= Opposite lock =

Driving terminology

A diagram showing the use of opposite lock steering with a car driving up and turning to the right. Note the angle of the front wheels where blue indicates right steer, red left steer.

Powerslide simulated using MSC Adams

Opposite lock, also commonly known as countersteer, is a colloquial term used to mean the steering associated with the deliberate use of oversteer to turn a vehicle rapidly without losing momentum. It is typified by the classic rallying style of rear-wheel drive cars, where a car travels around a bend with a large drift angle. The terms "opposite lock" and "counter-steering" refer to the position of the steering wheel during the maneuver, which is turned in the opposite direction to that of the bend.

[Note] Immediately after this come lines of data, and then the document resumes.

/-- A clean unclaimed copy that is to leave (14 R402, R407). When a SNOOP for it has been sent, the two meet at the holder, which takes one of them first: a timing-only choice, counted, and a free value. With the
SNOOP first the copy's words go with it and the copy is gone; else it is evicted, which is answered true. -/
def yieldCopy (d : Dev) (site : Nat) (h : HeldCtx) : Bool × Dev :=
  let mine := fun (m : FlowMsg) => match m with | .snoop k e _ _ _ none => decide (k = canonAt d site) && decide (e = h.entry) | _ => false
  match d.fcs.msgs.find? mine with
  | some (.snoop k e r spad slot _) =>
    let (n, d) := draw (cntInc d (Reg.DET_TIMING_LO 4))
    if n % 2 = 0 then (true, evictClean d site h)
    else
      let (ws, d) := copyWords site h.spad h.words d
      let d := { d with fcs := { d.fcs with msgs := d.fcs.msgs.map (fun m => if mine m then .snoop k e r spad slot (some (ws.getD [])) else m) } }
      (false, modCore d site (fun co => { co with held := co.held.filter (fun x => decide (x ≠ h)) }))
  | _ => (true, evictClean d site h)

/-- Whether a held copy covers a package word address. -/
def HeldCtx.covers (h : HeldCtx) (addr : Nat) : Bool := decide (h.spad ≤ addr) && decide (addr < h.spad + h.words)

/-- The effect of a write on the held flow contexts of the slice: a claimed copy becomes DIRTY, an unclaimed one is evicted first and
counted, unless a SNOOP has taken it (14 R401, R402). -/
def touchHeld (d : Dev) (site w : Nat) : Dev :=
  let addr := sliceBase (canonAt d site) + w
  let c := coreAt d site
  match c.held.find? (fun h => h.covers addr && h.leaving.isNone) with
  | none => d
  | some h =>
    if h.claimed then
      setCore d site { c with held := c.held.map (fun x => if x = h then { h with dirty := true } else x) }
    else
      match yieldCopy d site h with
      | (true, d) => evt (cntInc d (Reg.FCS_CNT_LO 11)) Reg.FCS_EVT 4
      | (false, d) => d

/-- An armed injection lands on a write of its word: bits of the new code word are inverted or, when the class lacks the segment, INJECT_SKIP_EVT is set (06 R172). -/
def injectInto (d : Dev) (site w : Nat) (weight : Bool) : Dev :=
  let inj := rd d (Reg.CORE_SPAD_INJECT site)
  let d := { d with mem := { d.mem with inj := smSet false d.mem.inj (wordKey site w) false } }
  if inj.getLsbD 31 && decide (bits inj.toNat 14 0 = w) then
    let seg := bits inj.toNat 28 25
    let d := clrBit d (Reg.CORE_SPAD_INJECT site) 31
    if segCount weight ≤ seg then evt d (Reg.CORE_SPAD_STATUS site) 3
    else
      let d := { d with mem := { d.mem with inj := smSet false d.mem.inj (wordKey site w) true } }
      setErr d site w { segs := [{ seg := Fin.ofNat 8 seg, bits := Fin.ofNat 256 (bits inj.toNat 30 29), pattern := 0 }] }
  else d

/-- The stored bits of a word changed by a write, with its class; errors of the old word go with it, and an armed injection lands (06 R172). -/
def storeWord (d : Dev) (site w : Nat) (data : List Byte) (weight : Bool) : Dev :=
  let d := putWord d site w data weight
  let c := coreAt d site
  let d := if smGet 0 c.ue w = 1 then setCore d site { c with ue := smSet 0 c.ue w 2 } else d
  injectInto d site w weight

/-- A write of a whole word (06 R163, R164, R168). -/
def writeWord (d : Dev) (site w : Nat) (data : List Byte) (weight : Bool) : Dev :=
  storeWord (touchHeld d site w) site w (padTo 64 data) weight

/-- Bytes `off ..` of a word replaced. -/
def overlay (old : List Byte) (off : Nat) (data : List Byte) : List Byte := old.take off ++ data ++ old.drop (off + data.length)

/-- A locked read-modify-write that changes bytes `off ..` of a word and keeps its class (06 R163, R168). When the old word reads uncorrectable there is nothing to merge: nothing is written
(DESIGN CHOICE, log entry 108). -/
def mergeWord (d : Dev) (site w off : Nat) (data : List Byte) : Bool × Dev :=
  match readWord d site w 3 2 with
  | (none, d) => (false, d)
  | (some old, d) => (true, writeWord d site w (overlay old off data) (isWeight d site w))

/-- Clearing a slice: every word written as zero with activation-class check bits (06 R165), an armed injection among them. -/
def clearSlice (d : Dev) (site : Nat) : Dev :=
  let lo := site * 32768
  let hi := lo + 32768
  let d := { d with mem := { d.mem with
    spad := d.mem.spad.filter (fun x => !(decide (lo * 64 ≤ x.1) && decide (x.1 < hi * 64)))
    cls := d.mem.cls.filter (fun x => !(decide (lo ≤ x.1) && decide (x.1 < hi)))
    err := d.mem.err.filter (fun x => !(decide (lo ≤ x.1) && decide (x.1 < hi)))
    inj := d.mem.inj.filter (fun x => !(decide (lo ≤ x.1) && decide (x.1 < hi))) } }
  injectInto d site (fld d (Reg.CORE_SPAD_INJECT site) 14 0) false

/-! ### The bank arbiter (06 R156, R173 to R175) -/

/-- The bank of a word: w[5:0] (06 R154). -/
def bankOf (w : Nat) : Nat := w % 64

/-- The first element that satisfies a test, and the list without it. -/
def takeFirst {α : Type} (p : α → Bool) : List α → Option (α × List α)
  | [] => none
  | x :: xs => if p x then some (x, xs) else (takeFirst p xs).map (fun y => (y.1, x :: y.2))

/-- The scrubber's next word of a slice (06 Table SPAD-7). -/
def scrubNext (d : Dev) (site : Nat) : Nat := fld d (Reg.CORE_SPAD_SCRUB site) 14 0

/-- Whether the scrubber has waited 1 ms for the bank that it needs (06 R170). -/
def scrubStarved (d : Dev) (site : Nat) : Bool :=
  match (coreAt d site).scrubWait with
  | none => false
  | some t => decide (t + 1000000 ≤ d.now)

/-- The scrubber's request. -/
def scrubReq (d : Dev) (site : Nat) : BankReq :=
  { port := 9, write := false, word := Fin.ofNat 32768 (scrubNext d site), rmw := false, weight := false, off := 0, data := [], task := none }

/-- One request of several of equal standing: which is a timing-only choice, a free value, and is counted (06 R173, 16 Table DET-2). -/
def pickEqual (l : List BankReq) (d : Dev) : Option BankReq × Dev :=
  if l.length < 2 then (l.head?, d)
  else
    let (n, d) := draw (cntInc d (Reg.DET_TIMING_LO 2))
    (l[n % l.length]?, d)

/-- The request that the arbiter of a bank performs among those pending there (06 R173): a write to a row that is also read, a hank write, the starved scrubber, then
the others. The second branch is counted in CORE_SPAD_WR_FIRST. -/
def chooseReq (site : Nat) (here : List BankReq) (scrub : Option BankReq) (d : Dev) : Option BankReq × Dev :=
  match here.filter (fun x => x.write && here.any (fun y => !y.write && decide (y.word = x.word))) with
  | x :: xs => pickEqual (x :: xs) (cntInc d (Reg.CORE_SPAD_WR_FIRST_LO site))
  | [] =>
    match here.find? (fun x => x.write && decide (x.port = 7)), scrub with
    | some x, _ => (some x, d)
    | none, some x => (some x, d)
    | none, none => pickEqual here d

/-- A request performed (06 R163, R169, R174): a read answers its port, a read-modify-write is locked with its read done, a write is stored. A read that is uncorrectable aborts the task that posed it. -/
def performReq (site : Nat) (x : BankReq) (d : Dev) : Dev :=
  let w := x.word.val
  let lost := fun (d : Dev) =>
    match x.task with
    | some (i, n) => faultTask d i.val n.val cSpadUncorr (taskAt (coreAt d i.val) n.val).issue
    | none => d
  if x.rmw then
    match readWord d site w 3 2 with
    | (none, d) => lost d
    | (some _, d) => modCore d site (fun c => { c with locked := c.locked ++ [x] })
  else if x.write then writeWord d site w x.data (x.weight || decide (x.port = 7))
  else
    match readWord d site w (if x.port = 8 then 1 else 0) 2 with
    | (none, d) => lost d
    | (some data, d) => modCore d site (fun c => { c with bankOut := c.bankOut.filter (fun y => decide (y.1 ≠ x.port.val)) ++ [(x.port.val, data)] })

/-- The write of a locked read-modify-write. -/
def performLocked (site : Nat) (x : BankReq) (d : Dev) : Dev :=
  let d := modCore d site (fun c => { c with locked := c.locked.erase x })
  let w := x.word.val
  writeWord d site w (overlay (rawWord d site w) x.off.val x.data) (isWeight d site w)

/-- The scrubber's read of its next word (06 R170, Table SPAD-5), and the step to the word after it, with a pass counted at the end. -/
def scrubStep (site : Nat) (d : Dev) : Dev :=
  let a := Reg.CORE_SPAD_SCRUB site
  let w := scrubNext d site
  let d := (readWord d site w 2 1).2
  let d := if (coreAt d site).scrubWait = none then d else modCore d site (fun c => { c with scrubWait := none })
  if w = 32767 then setFld (setFld d a 31 16 (fld d a 31 16 + 1)) a 14 0 0 else setFld d a 14 0 (w + 1)

/-- One cycle of a bank in which `me` is pending too, when given: whether it is `me` that the arbiter grants, and the package after whatever else it performs. -/
def bankTurn (site bank : Nat) (me : Option BankReq) (d : Dev) : Bool × Dev :=
  let c := coreAt d site
  match c.locked.find? (fun x => decide (bankOf x.word.val = bank)) with
  | some x => (false, performLocked site x d)
  | none =>
    let here := c.bank.filter (fun x => decide (bankOf x.word.val = bank)) ++ me.toList
    let scrub := if scrubStarved d site && decide (bankOf (scrubNext d site) = bank) then some (scrubReq d site) else none
    match chooseReq site here scrub d with
    | (none, d) => (false, d)
    | (some x, d) =>
      if some x = me then (true, d)
      else if x.port = 9 then (false, scrubStep site d)
      else (false, performReq site x (modCore d site (fun c => { c with bank := c.bank.erase x })))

The technique works best on loose or wet surfaces where the friction between the tires and the road is not too high, but can also be used on asphalt or other surfaces with high friction if the vehicle has enough power to maintain speed.

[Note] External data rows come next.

-- ==== Sys2Proof/Machine/Patterns.lean ====
section
/-! DEFINITION. Stream engines and stream patterns (08): starting a pattern, run-ahead, and the pattern instructions, each executed by one context of
one engine of one core. -/

namespace Sys2Proof.Machine

/-! ### Starting patterns and HANKWAITs (04 R105, R117, R120; 07 R200; 08 R207, R208, R223) -/

/-- The HANKWAIT on a binding that follows a position before the next DEPMARK or END (08 R223). -/
def pairAfter (d : Dev) (i n hb : Nat) : Nat → Nat → Option Nat
  | 0, _ => none
  | fuel + 1, pos =>
    match peekWord d i n pos with
    | none => none
    | some w =>
      match wFamily w with
      | some .end_ | some .depmark => none
      | some .hankwait => if bits w 81 80 = hb then some pos else pairAfter d i n hb fuel (pos + 1)
      | _ => pairAfter d i n hb fuel (pos + 1)

/-- The last HANKWAIT on a binding that precedes a position (08 R223). -/
def pairBefore (d : Dev) (i n hb : Nat) : Nat → Option Nat
  | 0 => none
  | pos + 1 =>
    match peekWord d i n pos with
    | none => none
    | some w =>
      if decide (wFamily w = some .hankwait) && decide (bits w 81 80 = hb) then some pos else pairBefore d i n hb pos

/-- The HANKWAIT that a PAT with BASE_SEL 1 pairs with (08 R223). -/
def pairOf (d : Dev) (i n pos w : Nat) : Option Nat :=
  let hb := bits w 106 105
  let c := coreAt d i
  match pairAfter d i n hb (cmdSkein c (taskAt c n)).cmdLen (pos + 1) with
  | some p => some p
  | none => pairBefore d i n hb pos

/-- What starting a PAT or a HANKWAIT comes to. -/
inductive Start where
  | wait
  | fault (cause : Nat)
  | started (d : Dev)
  deriving DecidableEq, Repr

/-- The checks of Table STREAM-1 in its order. -/
def patCause (d : Dev) (i n pos w : Nat) : Option Nat :=
  let c := coreAt d i
  let t := taskAt c n
  let k := bits w 113 108
  let sel := w.testBit 107
  if sel && decide (bits w 123 122 = 2) then some cCmdFormat
  else if k = 63 then some cCmdFormat
  else
    match ringCause (skeinAt c k) (dGlobal t.desc) with
    | some e => some e
    | none => if sel && (pairOf d i n pos w).isNone then some cCmdFormat else none

/-- Starting a PAT at a program position: room, the checks, the role, then a context with PC = ENTRY and its registers 0 (08 R207, R208, R214). A
pattern with BASE_SEL 1 waits for its base unless its HANKWAIT has bound (08 R223). -/
def startPat (d : Dev) (i n pos w : Nat) : Start :=
  let c := coreAt d i
  let t := taskAt c n
  let e := bits w 123 122
  let k := bits w 113 108
  if !patRoom c i n w then .wait
  else
    match patCause d i n pos w with
    | some x => .fault x
    | none =>
      let s := skeinAt c k
      if (if e = 2 then s.cons else s.prod).isSome then .fault cSkeinBusy
      else
        match (List.range 8).find? (fun x => decide ((ctxAt c e x).st = 0)) with
        | none => .wait
        | some x =>
          let me : Role := { site := i, slot := n, unit := 2 + e, pos := pos }
          let d := setSkein d i k (if e = 2 then { s with cons := some me } else { s with prod := some me })
          let sel := w.testBit 107
          let hb := bits w 106 105
          let pp := (pairOf d i n pos w).getD 0
          let bound := match t.hb.getD hb none with
            | some b => if b.pos = pp then some b.slot else none
            | none => none
          let st := if !sel then 1 else if bound.isSome then 1 else 2
          let base := if !sel then bits w 104 81 else hankBase c (bound.getD 0)
          let p : PatCtx := { st := st, task := n, pos := pos, skein := k, entry := bits w 121 114, pc := bits w 121 114,
                              base := if st = 2 then 0 else base, arg := bits w 80 49, baseSel := sel, hb := hb, pairPos := pp }
          let d := setCtx d i e x p
          .started (modTask d i n (fun t => { t with started := t.started ++ [pos] }))

/-- The checks of a HANKWAIT when it starts (04 R117). A lap that carries no image of the model gives no counts to check against, so no LAYER or HANK lies within them: CMD_RANGE (DESIGN CHOICE, log entry 109). -/
def hankwaitCause (d : Dev) (t : Task) (w : Nat) : Option Nat :=
  match (modelAt d (dModel t.desc)).imageOf t.lap with
  | none => some cCmdRange
  | some im =>
    if bits w 119 114 ≠ 63 then some cCmdFormat
    else if im.layers ≤ bits w 113 98 ∨ layerHanks im (bits w 113 98) ≤ bits w 97 82 then some cCmdRange
    else none

/-- Starting a HANKWAIT at a program position. -/
def beginHankwait (d : Dev) (i n pos w : Nat) : Start :=
  match hankwaitCause d (taskAt (coreAt d i) n) w with
  | some e => .fault e
  | none =>
    match startHankwait d i n pos w with
    | none => .wait
    | some d => .started d

/-- Whether a task's run-ahead pointer moves: from its lap start until END (04 R105). -/
def runsAhead (d : Dev) (i n : Nat) : Bool :=
  let t := taskAt (coreAt d i) n
  !siteHalted d i && t.fault.isNone && (match t.st with | .ready => true | .running => true | .blocked => true | _ => false)

/-- The issue pointer passes a HANKWAIT: a twinned task notes its layer (16 R461). -/
def passHankwait (d : Dev) (i n w : Nat) : Dev :=
  let d := modTask d i n (fun t => if t.twin then { t with layers := t.layers ++ [(t.issue, bits w 113 98, bits w 97 82)] } else t)
  pump (advance d i n)

/-- HANKWAIT at the issue pointer (04 R117, 07 R200). -/
def devHankwait (i : Fin 288) (d : Dev) : Dev :=
  withWord i.val (isFamily .hankwait) (fun d n w =>
    let t := taskAt (coreAt d i.val) n
    if t.waited.contains t.issue then passHankwait d i.val n w
    else if t.started.contains t.issue then blockTask d i.val n 0
    else
      match beginHankwait d i.val n t.issue w with
      | .fault e => faultTask d i.val n e t.issue
      | .wait => blockTask d i.val n 4
      | .started d =>
        if (taskAt (coreAt d i.val) n).waited.contains t.issue then passHankwait d i.val n w else pump (blockTask d i.val n 0)) d

/-- HANKWAIT_START: run-ahead starts the HANKWAIT it has reached (04 R105, 07 R200). -/
def devHankwaitStart (i : Fin 288) (n : Fin 8) (d : Dev) : Dev :=
  if !runsAhead d i.val n.val then d
  else
    match aheadOf d i.val n.val with
    | none => d
    | some (pos, w) =>
      if wFamily w ≠ some .hankwait then d
      else
        match beginHankwait d i.val n.val pos w with
        | .fault e => faultTask d i.val n.val e pos
        | .wait => d
        | .started d => pump d

/-- PAT at the issue pointer: passed when it has been started, else started, or the issue pointer waits for room (04 R105, R120). -/
def devPat (i : Fin 288) (d : Dev) : Dev :=
  withWord i.val (isFamily .pat) (fun d n w =>
    let t := taskAt (coreAt d i.val) n
    if t.started.contains t.issue then pump (advance d i.val n)
    else
      match startPat d i.val n t.issue w with
      | .fault e => faultTask d i.val n e t.issue
      | .wait => blockTask d i.val n 4
      | .started d => pump (advance d i.val n)) d

/-- PATTERN_START: run-ahead starts the PAT it has reached, when it has room (04 R105, 08 R208). -/
def devPatternStart (i : Fin 288) (n : Fin 8) (d : Dev) : Dev :=
  if !runsAhead d i.val n.val then d
  else
    match aheadOf d i.val n.val with
    | none => d
    | some (pos, w) =>
      if wFamily w ≠ some .pat then d
      else
        match startPat d i.val n.val pos w with
        | .fault e => faultTask d i.val n.val e pos
        | .wait => d
        | .started d => pump d

/-! ### Pattern instructions (08 R213 to R222) -/

/-- An entry of the pattern store; an entry that no active image loads reads as 0, END (08 R213). -/
def patWord (c : Core) (pc : Nat) : Nat := (smGet 0 c.pats pc).toNat

/-- A pattern fault (08 R222): CORE_SE_FAULT keeps the first since clear, with the address for subcodes 0x1 to 0x3, and the task aborts. -/
def patFault (d : Dev) (i e x : Nat) (p : PatCtx) (sub cause addr : Nat) : Dev :=
  let r := Reg.CORE_SE_FAULT i
  let d :=
    if (rd d r).getLsbD 31 then d
    else
      let d := wr d r (BitVec.ofNat 32 (2 ^ 31 + e * 2 ^ 29 + x * 2 ^ 26 + p.task * 2 ^ 23 + sub * 2 ^ 16 + p.pc % 256 * 2 ^ 8))
      if sub ≤ 3 then wr d (Reg.CORE_SE_FAULT_ADDR i) (BitVec.ofNat 32 addr) else d
  faultTask d i p.task cause p.pos

/-- PC after an instruction: the ends of loop bodies are followed; the return to a body's start takes no step (08 R217, R218). -/
def loopNext : List Loop → Nat → List Loop × Nat
  | [], pc => ([], pc)
  | l :: ls, pc =>
    if pc = l.stop then
      if 1 < l.left then ({ l with left := l.left - 1 } :: ls, l.start) else loopNext ls pc
    else (l :: ls, pc)

/-- A context moved to the next instruction; a PC past index 255 aborts (08 R217). -/
def patNext (d : Dev) (i e x : Nat) (p : PatCtx) (pc : Nat) : Dev :=
  let (ls, pc') := loopNext p.loops pc
  if 255 < pc' then patFault d i e x p 6 cPatternReserved 0
  else setCtx d i e x { p with loops := ls, pc := pc', st := 1, part := 0 }

/-- IMM of a pattern instruction. -/
def patImm (w : Nat) : Int := signExtend 22 (bits w 21 0)

/-- X of a SETA, SETS or SETC (08 Table STREAM-4). -/
def patX (p : PatCtx) (desc : List Byte) : Nat → Option Int
  | 0 => some 0
  | 1 => some (signExtend 32 p.arg)
  | 2 => some (dParam desc false)
  | 3 => some (dParam desc true)
  | 4 => some (p.base : Nat)
  | 5 => some ((p.base : Nat) + signExtend 32 p.arg)
  | _ => none

/-- A value modulo 2^24. -/
def mod24 (z : Int) : Nat := (z % (2 ^ 24 : Nat)).toNat

/-- A reserved OP, field or bit of a pattern instruction (08 R215, R216). -/
def patReserved (w : Nat) : Bool :=
  match bits w 31 27 with
  | 0 => decide (bits w 26 0 ≠ 0)
  | 1 => decide (6 ≤ bits w 24 22)
  | 2 | 3 => decide (4 ≤ bits w 24 22)
  | 4 => w.testBit 22
  | 5 => decide (bits w 22 0 ≠ 0)
  | 6 => decide (bits w 24 8 ≠ 0) || decide (bits w 7 0 = 0)
  | 7 => decide (bits w 20 0 ≠ 0)
  | 8 => w.testBit 22 || decide (bits w 20 13 ≠ 0) || decide (4096 < bits w 12 0)
  | 9 => decide (bits w 26 0 ≠ 0)
  | 10 => decide (bits w 26 13 ≠ 0) || decide (4096 < bits w 12 0)
  | _ => true

/-- Whether a context can take a step: it runs, waits for no slot step and its task is not being aborted. -/
def ctxReady (c : Core) (e x : Nat) : Bool :=
  let p := ctxAt c e x
  decide (p.st = 1) && !p.stepPending && (taskAt c p.task).fault.isNone

/-- The context that an engine serves next: the first that can take a step, in rotation by number from the one served last (08 R209). -/
def nextCtx (c : Core) (e : Nat) : Option Nat :=
  ((List.range 8).map (fun k => (c.turn.getD e 7 + 1 + k) % 8)).find? (fun x => ctxReady c e x)

/-- The context that an engine has served. -/
def served (d : Dev) (i e x : Nat) : Dev := modCore d i (fun c => { c with turn := setAt c.turn e x })

/-- One instruction of a running context, or one word of a RUN or PAD, when it is the context's turn. A reserved instruction aborts whatever the command names; one of another OP leaves the state unchanged, for
its event is another command. Nothing runs while a slot step has yet to take effect, while another context is to be served first (08 R209), or while an access of the context is unanswered. -/
def patInstr (i e x : Nat) (op : Nat) (f : Dev → PatCtx → Nat → Dev) (d : Dev) : Dev :=
  let c := coreAt d i
  let p := ctxAt c e x
  if nextCtx c e ≠ some x ∨ stuckAt d i (2 + e) x = true then d
  else
    let w := patWord c p.pc
    if patReserved w then patFault d i e x p 5 cPatternReserved 0
    else if bits w 31 27 ≠ op then d
    else f (served d i e x) p w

Before entry to the bend, the car is turned towards the bend slightly, but quickly, so as to cause a rotating motion that induces the rear of the car to slide outwards. Power is applied which applies further sideways movement. At the same time, opposite lock steering is applied to keep the car on the desired course. As the car reaches the bend it will have already turned through most of the needed angle, traveling sideways and losing some speed as a result. A smooth application of power at this point will accelerate the car into the bend and then through it, gradually removing the sideways component of travel.

For front-wheel drive vehicles, there is much less natural tendency for the rear wheels to break traction because they are not transmitting power, so often such vehicles are set up with a strong bias to the rear brakes, allowing the driver to control traction using the brake pedal. The brake balance (front/rear braking force) may be continually controllable by the driver using a hand lever. Left-foot braking is the favored technique for using opposite lock in a front drive vehicle.

A related technique is the handbrake turn, in which the rear wheels are deliberately locked in order to break the friction between the tires and the road, allowing the car to be spun around a very tight bend or junction, etc.